Minister of Public Education
- In office 12 September 1973 – 27 September 1973
- President: Augusto Pinochet
- Preceded by: Edgardo Enríquez
- Succeeded by: Hugo Castro Jiménez

Ambassador of Chile to Costa Rica
- In office 14 October 1973 – 1975
- President: Augusto Pinochet
- Preceded by: René Frías Ojeda
- Succeeded by: Jorge Aranda Parra

Personal details
- Born: 1 January 1914 Chile
- Died: 1 January 1983 (aged 69) Chile
- Party: Independent, close to the Radical Party of Chile
- Children: 2
- Profession: Teacher, Politician

= José Navarro Tobar =

Chilean politician and diplomat

José Navarro Tobar (1914–1983) was a Chilean teacher of history, freemason and political figure who served briefly as Minister of Public Education and later as Ambassador to Costa Rica during the first months of the military government led by General Augusto Pinochet.
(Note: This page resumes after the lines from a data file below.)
/-! ### `clearErrors` -/

@[simp] theorem clearErrors_busy (s : State) : (clearErrors s).busy = s.busy := rfl
@[simp] theorem clearErrors_phase (s : State) : (clearErrors s).phase = s.phase := rfl
@[simp] theorem clearErrors_err (s : State) : (clearErrors s).err = false := rfl
@[simp] theorem clearErrors_errCode (s : State) : (clearErrors s).errCode = 0 := rfl
@[simp] theorem clearErrors_alg (s : State) : (clearErrors s).alg = s.alg := rfl
@[simp] theorem clearErrors_ovr (s : State) : (clearErrors s).ovr = false := rfl
@[simp] theorem clearErrors_len (s : State) : (clearErrors s).len = s.len := rfl
@[simp] theorem clearErrors_blk (s : State) : (clearErrors s).blk = s.blk := rfl
@[simp] theorem clearErrors_dig (s : State) : (clearErrors s).dig = s.dig := rfl
@[simp] theorem clearErrors_pend (s : State) : (clearErrors s).pend = s.pend := rfl
@[simp] theorem clearErrors_algo (s : State) : (clearErrors s).algo = s.algo := rfl
@[simp] theorem clearErrors_micro (s : State) : (clearErrors s).micro = s.micro := rfl
@[simp] theorem clearErrors_inputs (s : State) : (clearErrors s).inputs = s.inputs := rfl
@[simp] theorem clearErrors_reads (s : State) : (clearErrors s).reads = s.reads := rfl
@[simp] theorem clearErrors_checks (s : State) : (clearErrors s).checks = s.checks := rfl
@[simp] theorem clearErrors_draws (s : State) : (clearErrors s).draws = s.draws := rfl

/-! ### `clearBusy` -/

@[simp] theorem clearBusy_busy (s : State) : (clearBusy s).busy = false := rfl
@[simp] theorem clearBusy_phase (s : State) : (clearBusy s).phase = s.phase := rfl
@[simp] theorem clearBusy_err (s : State) : (clearBusy s).err = s.err := rfl
@[simp] theorem clearBusy_errCode (s : State) : (clearBusy s).errCode = s.errCode := rfl
@[simp] theorem clearBusy_alg (s : State) : (clearBusy s).alg = s.alg := rfl
@[simp] theorem clearBusy_ovr (s : State) : (clearBusy s).ovr = s.ovr := rfl
@[simp] theorem clearBusy_len (s : State) : (clearBusy s).len = s.len := rfl
@[simp] theorem clearBusy_blk (s : State) : (clearBusy s).blk = s.blk := rfl
@[simp] theorem clearBusy_dig (s : State) : (clearBusy s).dig = s.dig := rfl
@[simp] theorem clearBusy_pend (s : State) : (clearBusy s).pend = s.pend := rfl
@[simp] theorem clearBusy_algo (s : State) : (clearBusy s).algo = s.algo := rfl
@[simp] theorem clearBusy_micro (s : State) : (clearBusy s).micro = s.micro := rfl
@[simp] theorem clearBusy_inputs (s : State) : (clearBusy s).inputs = s.inputs := rfl
@[simp] theorem clearBusy_reads (s : State) : (clearBusy s).reads = s.reads := rfl
@[simp] theorem clearBusy_checks (s : State) : (clearBusy s).checks = s.checks := rfl
@[simp] theorem clearBusy_draws (s : State) : (clearBusy s).draws = s.draws := rfl

/-! ### `scrambleMicro` -/

@[simp] theorem scrambleMicro_busy (s : State) : (scrambleMicro s).busy = s.busy := rfl
@[simp] theorem scrambleMicro_phase (s : State) : (scrambleMicro s).phase = s.phase := rfl
@[simp] theorem scrambleMicro_err (s : State) : (scrambleMicro s).err = s.err := rfl
@[simp] theorem scrambleMicro_errCode (s : State) : (scrambleMicro s).errCode = s.errCode := rfl
@[simp] theorem scrambleMicro_alg (s : State) : (scrambleMicro s).alg = s.alg := rfl
@[simp] theorem scrambleMicro_ovr (s : State) : (scrambleMicro s).ovr = s.ovr := rfl
@[simp] theorem scrambleMicro_len (s : State) : (scrambleMicro s).len = s.len := rfl
@[simp] theorem scrambleMicro_blk (s : State) : (scrambleMicro s).blk = s.blk := rfl
@[simp] theorem scrambleMicro_dig (s : State) : (scrambleMicro s).dig = s.dig := rfl
@[simp] theorem scrambleMicro_pend (s : State) : (scrambleMicro s).pend = s.pend := rfl
@[simp] theorem scrambleMicro_algo (s : State) : (scrambleMicro s).algo = s.algo := rfl
@[simp] theorem scrambleMicro_micro (s : State) : (scrambleMicro s).micro = unspecifiedMicro s.draws := rfl
@[simp] theorem scrambleMicro_inputs (s : State) : (scrambleMicro s).inputs = s.inputs := rfl
@[simp] theorem scrambleMicro_reads (s : State) : (scrambleMicro s).reads = s.reads := rfl
@[simp] theorem scrambleMicro_checks (s : State) : (scrambleMicro s).checks = s.checks := rfl
@[simp] theorem scrambleMicro_draws (s : State) : (scrambleMicro s).draws = s.draws + microDraws := rfl

/-! ### `startMessage` -/

@[simp] theorem startMessage_busy (code : BitVec 3) (h : AlgoState) (s : State) : (startMessage code h s).busy = s.busy := rfl
@[simp] theorem startMessage_phase (code : BitVec 3) (h : AlgoState) (s : State) : (startMessage code h s).phase = phaseAbsorb := rfl
@[simp] theorem startMessage_err (code : BitVec 3) (h : AlgoState) (s : State) : (startMessage code h s).err = s.err := rfl
@[simp] theorem startMessage_errCode (code : BitVec 3) (h : AlgoState) (s : State) : (startMessage code h s).errCode = s.errCode := rfl
@[simp] theorem startMessage_alg (code : BitVec 3) (h : AlgoState) (s : State) : (startMessage code h s).alg = code := rfl
@[simp] theorem startMessage_ovr (code : BitVec 3) (h : AlgoState) (s : State) : (startMessage code h s).ovr = s.ovr := rfl
@[simp] theorem startMessage_len (code : BitVec 3) (h : AlgoState) (s : State) : (startMessage code h s).len = 0 := rfl
@[simp] theorem startMessage_blk (code : BitVec 3) (h : AlgoState) (s : State) : (startMessage code h s).blk = s.blk := rfl
@[simp] theorem startMessage_dig (code : BitVec 3) (h : AlgoState) (s : State) : (startMessage code h s).dig = Vector.replicate 20 0 := rfl
@[simp] theorem startMessage_pend (code : BitVec 3) (h : AlgoState) (s : State) : (startMessage code h s).pend = s.pend := rfl
@[simp] theorem startMessage_algo (code : BitVec 3) (h : AlgoState) (s : State) : (startMessage code h s).algo = h := rfl
@[simp] theorem startMessage_micro (code : BitVec 3) (h : AlgoState) (s : State) : (startMessage code h s).micro = s.micro := rfl
@[simp] theorem startMessage_inputs (code : BitVec 3) (h : AlgoState) (s : State) : (startMessage code h s).inputs = s.inputs := rfl
@[simp] theorem startMessage_reads (code : BitVec 3) (h : AlgoState) (s : State) : (startMessage code h s).reads = s.reads := rfl
@[simp] theorem startMessage_checks (code : BitVec 3) (h : AlgoState) (s : State) : (startMessage code h s).checks = s.checks := rfl
@[simp] theorem startMessage_draws (code : BitVec 3) (h : AlgoState) (s : State) : (startMessage code h s).draws = s.draws := rfl

/-! ### `afterBlock` -/

@[simp] theorem afterBlock_busy (s : State) (h : AlgoState) : (afterBlock s h).busy = s.busy := rfl
@[simp] theorem afterBlock_phase (s : State) (h : AlgoState) : (afterBlock s h).phase = s.phase := rfl
@[simp] theorem afterBlock_err (s : State) (h : AlgoState) : (afterBlock s h).err = s.err := rfl
@[simp] theorem afterBlock_errCode (s : State) (h : AlgoState) : (afterBlock s h).errCode = s.errCode := rfl
@[simp] theorem afterBlock_alg (s : State) (h : AlgoState) : (afterBlock s h).alg = s.alg := rfl
@[simp] theorem afterBlock_ovr (s : State) (h : AlgoState) : (afterBlock s h).ovr = s.ovr := rfl
@[simp] theorem afterBlock_len (s : State) (h : AlgoState) : (afterBlock s h).len = s.len + blockLength s.alg := rfl
@[simp] theorem afterBlock_blk (s : State) (h : AlgoState) : (afterBlock s h).blk = s.blk := rfl
@[simp] theorem afterBlock_dig (s : State) (h : AlgoState) : (afterBlock s h).dig = s.dig := rfl
@[simp] theorem afterBlock_pend (s : State) (h : AlgoState) : (afterBlock s h).pend = s.pend := rfl
@[simp] theorem afterBlock_algo (s : State) (h : AlgoState) : (afterBlock s h).algo = h := rfl
@[simp] theorem afterBlock_micro (s : State) (h : AlgoState) : (afterBlock s h).micro = unspecifiedMicro s.draws := rfl
@[simp] theorem afterBlock_inputs (s : State) (h : AlgoState) : (afterBlock s h).inputs = s.inputs := rfl
@[simp] theorem afterBlock_reads (s : State) (h : AlgoState) : (afterBlock s h).reads = s.reads := rfl
@[simp] theorem afterBlock_checks (s : State) (h : AlgoState) : (afterBlock s h).checks = s.checks := rfl
@[simp] theorem afterBlock_draws (s : State) (h : AlgoState) : (afterBlock s h).draws = s.draws + microDraws := rfl

/-! ### `afterFinal` -/

@[simp] theorem afterFinal_busy (s : State) (n : Length) (h : AlgoState) : (afterFinal s n h).busy = s.busy := rfl
@[simp] theorem afterFinal_phase (s : State) (n : Length) (h : AlgoState) : (afterFinal s n h).phase = phaseDone := rfl
@[simp] theorem afterFinal_err (s : State) (n : Length) (h : AlgoState) : (afterFinal s n h).err = s.err := rfl
@[simp] theorem afterFinal_errCode (s : State) (n : Length) (h : AlgoState) : (afterFinal s n h).errCode = s.errCode := rfl
@[simp] theorem afterFinal_alg (s : State) (n : Length) (h : AlgoState) : (afterFinal s n h).alg = s.alg := rfl
@[simp] theorem afterFinal_ovr (s : State) (n : Length) (h : AlgoState) : (afterFinal s n h).ovr = s.ovr := rfl
@[simp] theorem afterFinal_len (s : State) (n : Length) (h : AlgoState) : (afterFinal s n h).len = n := rfl
@[simp] theorem afterFinal_blk (s : State) (n : Length) (h : AlgoState) : (afterFinal s n h).blk = s.blk := rfl
@[simp] theorem afterFinal_dig (s : State) (n : Length) (h : AlgoState) : (afterFinal s n h).dig = digestOf s.alg h := rfl
@[simp] theorem afterFinal_pend (s : State) (n : Length) (h : AlgoState) : (afterFinal s n h).pend = s.pend := rfl
@[simp] theorem afterFinal_algo (s : State) (n : Length) (h : AlgoState) : (afterFinal s n h).algo = h := rfl
@[simp] theorem afterFinal_micro (s : State) (n : Length) (h : AlgoState) : (afterFinal s n h).micro = unspecifiedMicro s.draws := rfl
@[simp] theorem afterFinal_inputs (s : State) (n : Length) (h : AlgoState) : (afterFinal s n h).inputs = s.inputs := rfl
@[simp] theorem afterFinal_reads (s : State) (n : Length) (h : AlgoState) : (afterFinal s n h).reads = s.reads := rfl
@[simp] theorem afterFinal_checks (s : State) (n : Length) (h : AlgoState) : (afterFinal s n h).checks = s.checks := rfl
@[simp] theorem afterFinal_draws (s : State) (n : Length) (h : AlgoState) : (afterFinal s n h).draws = s.draws + microDraws := rfl

/-! ### `resetBlock` -/

@[simp] theorem resetBlock_busy (s : State) : (resetBlock s).busy = false := rfl
@[simp] theorem resetBlock_phase (s : State) : (resetBlock s).phase = 0 := rfl
@[simp] theorem resetBlock_err (s : State) : (resetBlock s).err = false := rfl
@[simp] theorem resetBlock_errCode (s : State) : (resetBlock s).errCode = 0 := rfl
@[simp] theorem resetBlock_alg (s : State) : (resetBlock s).alg = 0 := rfl
@[simp] theorem resetBlock_ovr (s : State) : (resetBlock s).ovr = false := rfl
@[simp] theorem resetBlock_len (s : State) : (resetBlock s).len = 0 := rfl
@[simp] theorem resetBlock_blk (s : State) : (resetBlock s).blk = Vector.replicate 64 0 := rfl
@[simp] theorem resetBlock_dig (s : State) : (resetBlock s).dig = Vector.replicate 20 0 := rfl
@[simp] theorem resetBlock_pend (s : State) : (resetBlock s).pend = Config.draw32 s.draws := rfl
@[simp] theorem resetBlock_algo (s : State) : (resetBlock s).algo = unspecifiedAlgo (s.draws + 1) := rfl
@[simp] theorem resetBlock_micro (s : State) : (resetBlock s).micro = unspecifiedMicro (s.draws + 1 + algoDraws) := rfl
@[simp] theorem resetBlock_inputs (s : State) : (resetBlock s).inputs = s.inputs := rfl
@[simp] theorem resetBlock_reads (s : State) : (resetBlock s).reads = s.reads := rfl
@[simp] theorem resetBlock_checks (s : State) : (resetBlock s).checks = s.checks := rfl
@[simp] theorem resetBlock_draws (s : State) : (resetBlock s).draws = s.draws + 1 + algoDraws + microDraws := rfl

/-! ### `busRead` -/

@[simp] theorem busRead_busy (r : WindowReg) (s : State) : (busRead r s).busy = s.busy := rfl
@[simp] theorem busRead_phase (r : WindowReg) (s : State) : (busRead r s).phase = s.phase := rfl
@[simp] theorem busRead_err (r : WindowReg) (s : State) : (busRead r s).err = s.err := rfl
@[simp] theorem busRead_errCode (r : WindowReg) (s : State) : (busRead r s).errCode = s.errCode := rfl
@[simp] theorem busRead_alg (r : WindowReg) (s : State) : (busRead r s).alg = s.alg := rfl
@[simp] theorem busRead_ovr (r : WindowReg) (s : State) : (busRead r s).ovr = s.ovr := rfl
@[simp] theorem busRead_len (r : WindowReg) (s : State) : (busRead r s).len = s.len := rfl
@[simp] theorem busRead_blk (r : WindowReg) (s : State) : (busRead r s).blk = s.blk := rfl
@[simp] theorem busRead_dig (r : WindowReg) (s : State) : (busRead r s).dig = s.dig := rfl
@[simp] theorem busRead_pend (r : WindowReg) (s : State) : (busRead r s).pend = s.pend := rfl
@[simp] theorem busRead_algo (r : WindowReg) (s : State) : (busRead r s).algo = s.algo := rfl
@[simp] theorem busRead_micro (r : WindowReg) (s : State) : (busRead r s).micro = s.micro := rfl
@[simp] theorem busRead_inputs (r : WindowReg) (s : State) : (busRead r s).inputs = s.inputs := rfl
@[simp] theorem busRead_reads (r : WindowReg) (s : State) : (busRead r s).reads = readValue r s :: s.reads := rfl
@[simp] theorem busRead_checks (r : WindowReg) (s : State) : (busRead r s).checks = s.checks := rfl
@[simp] theorem busRead_draws (r : WindowReg) (s : State) : (busRead r s).draws = if readIsDraw r s then s.draws + 1 else s.draws := rfl
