theorem witness_EngineInvariantIsUnreachable : StateInv midMessage := midMessage_inv

/-- Two states that differ in PEND, in H0 and in STEP, with an MD2 message in progress. -/
theorem witness_UnspecifiedStateIsUnobservable :
    let s := started 0 [0x61]
    let t := { s with pend := 7, algo := { s.algo with h0 := 5 }, micro := { s.micro with step := 9 } }
    SameObserved s t ∧ s ≠ t := by
  refine ⟨⟨rfl, rfl, rfl, rfl, rfl, rfl, rfl, rfl, rfl, rfl, rfl, rfl, rfl, fun h => ?_, fun _ => ?_⟩, by decide +kernel⟩
  · cases h
  · exact ⟨fun _ => ⟨rfl, rfl, rfl⟩, fun h => absurd h (by decide), fun h => absurd h (by decide)⟩

/-- The empty message, its two waits polling differently, and 65 bytes: one block and a tail. -/
theorem witness_HashComputesWholeMessageDigest :
    let s := { State.reset with inputs := (hashOps .md5 []).zipIdx.map fun p => ⟨p.2, p.1⟩ }
    let t := { finished 1 with inputs := (hashOps .sha1 (countUp 65)).map fun op => ⟨0, op⟩ }
    (StateInv s ∧ s.busy = false ∧ s.err = false ∧ s.ovr = false ∧ s.inputs.map Input.op = hashOps .md5 []) ∧
    (StateInv t ∧ t.busy = false ∧ t.err = false ∧ t.ovr = false ∧
      t.inputs.map Input.op = hashOps .sha1 (countUp 65)) :=
  ⟨⟨⟨by decide, by decide, by decide, by decide, by decide, by decide, by decide⟩, rfl, rfl, rfl, by decide⟩,
    ⟨⟨by decide, by decide, by decide, by decide, by decide, by decide, by decide⟩, rfl, rfl, rfl,
      by simp [Function.comp_def]⟩⟩

/-- No poll left before the pending command, two left, and no command pending. -/
theorem witness_WaitPollsUntilIdle :
    let s := { State.reset.withFetchWord 32 0x11 with inputs := [⟨0, .wait⟩] }
    let t := { State.reset.withFetchWord 32 0x11 with inputs := [⟨2, .wait⟩] }
    let u := { State.reset with inputs := [⟨2, .wait⟩] }
    (fieldsInRange s = true ∧ s.inputs = ⟨0, .wait⟩ :: [] ∧ s.busy = true) ∧
    (fieldsInRange t = true ∧ t.inputs = ⟨2, .wait⟩ :: [] ∧ 2 ≠ 0) ∧
    (fieldsInRange u = true ∧ u.inputs = ⟨2, .wait⟩ :: [] ∧ u.busy = false) := by decide

/-- With an error recorded, and with none. -/
theorem witness_CheckerrTakesErrorCode :
    let s := { failed 3 with inputs := [⟨0, .checkErr⟩] }
    let t := { State.reset with inputs := [⟨0, .checkErr⟩] }
    (fieldsInRange s = true ∧ s.inputs = ⟨0, .checkErr⟩ :: [] ∧ s.busy = false ∧ s.err = true) ∧
    (fieldsInRange t = true ∧ t.inputs = ⟨0, .checkErr⟩ :: [] ∧ t.busy = false ∧ t.err = false) := by decide

/-- A 16-bit read while a command is pending, with a reset to come; and an admitted access. -/
theorem witness_HostStaysAtNonAdmittedAccess :
    let s := { State.reset.withFetchWord 32 0x11 with inputs := [⟨1, .read .bits16 0x00⟩, ⟨1, .reset⟩] }
    AccessWidth.bits16 ≠ .bits32 ∧ s.inputs = ⟨1, .read .bits16 0x00⟩ :: [⟨1, .reset⟩] ∧ (∃ t, step s = .next t) ∧
    (0xFC : BitVec 8).toNat % 4 = 0 := by
  refine ⟨by decide, rfl, ?_, by decide⟩
  obtain ⟨t, ht, _⟩ := aft_next (o := step { State.reset.withFetchWord 32 0x11 with
    inputs := [⟨1, .read .bits16 0x00⟩, ⟨1, .reset⟩] }) (p := fun t => t.phase == 0) (by decide)
  exact ⟨t, ht⟩

end Sys2Proof.Tests
end

section
/-! SUPPORT. The statements about the state of 10_state.md: CAPS (R35) and the MD2 checksum link (R27). -/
Navarro taught history at the Libertador Bernardo O'Higgins Military Academy, where he developed most of his professional career. He was initiated into Freemasonry at the Franklin Lodge No. 27 on 25 October 1943.

Following the 1973 Chilean coup d'état, he was appointed Minister of Public Education on 12 September 1973, becoming—alongside Gonzalo Prieto Gándara—one of the only civilians in the first cabinet of the newly formed Military Junta. His tenure lasted until 27 September 1973.

Shortly thereafter, on 14 October 1973, he was designated Ambassador of Chile to Costa Rica. Upon taking the post, he stated to La Nación that he was eager to serve his country abroad and valued the active Chilean community present in Costa Rica.

Navarro was married and had two children.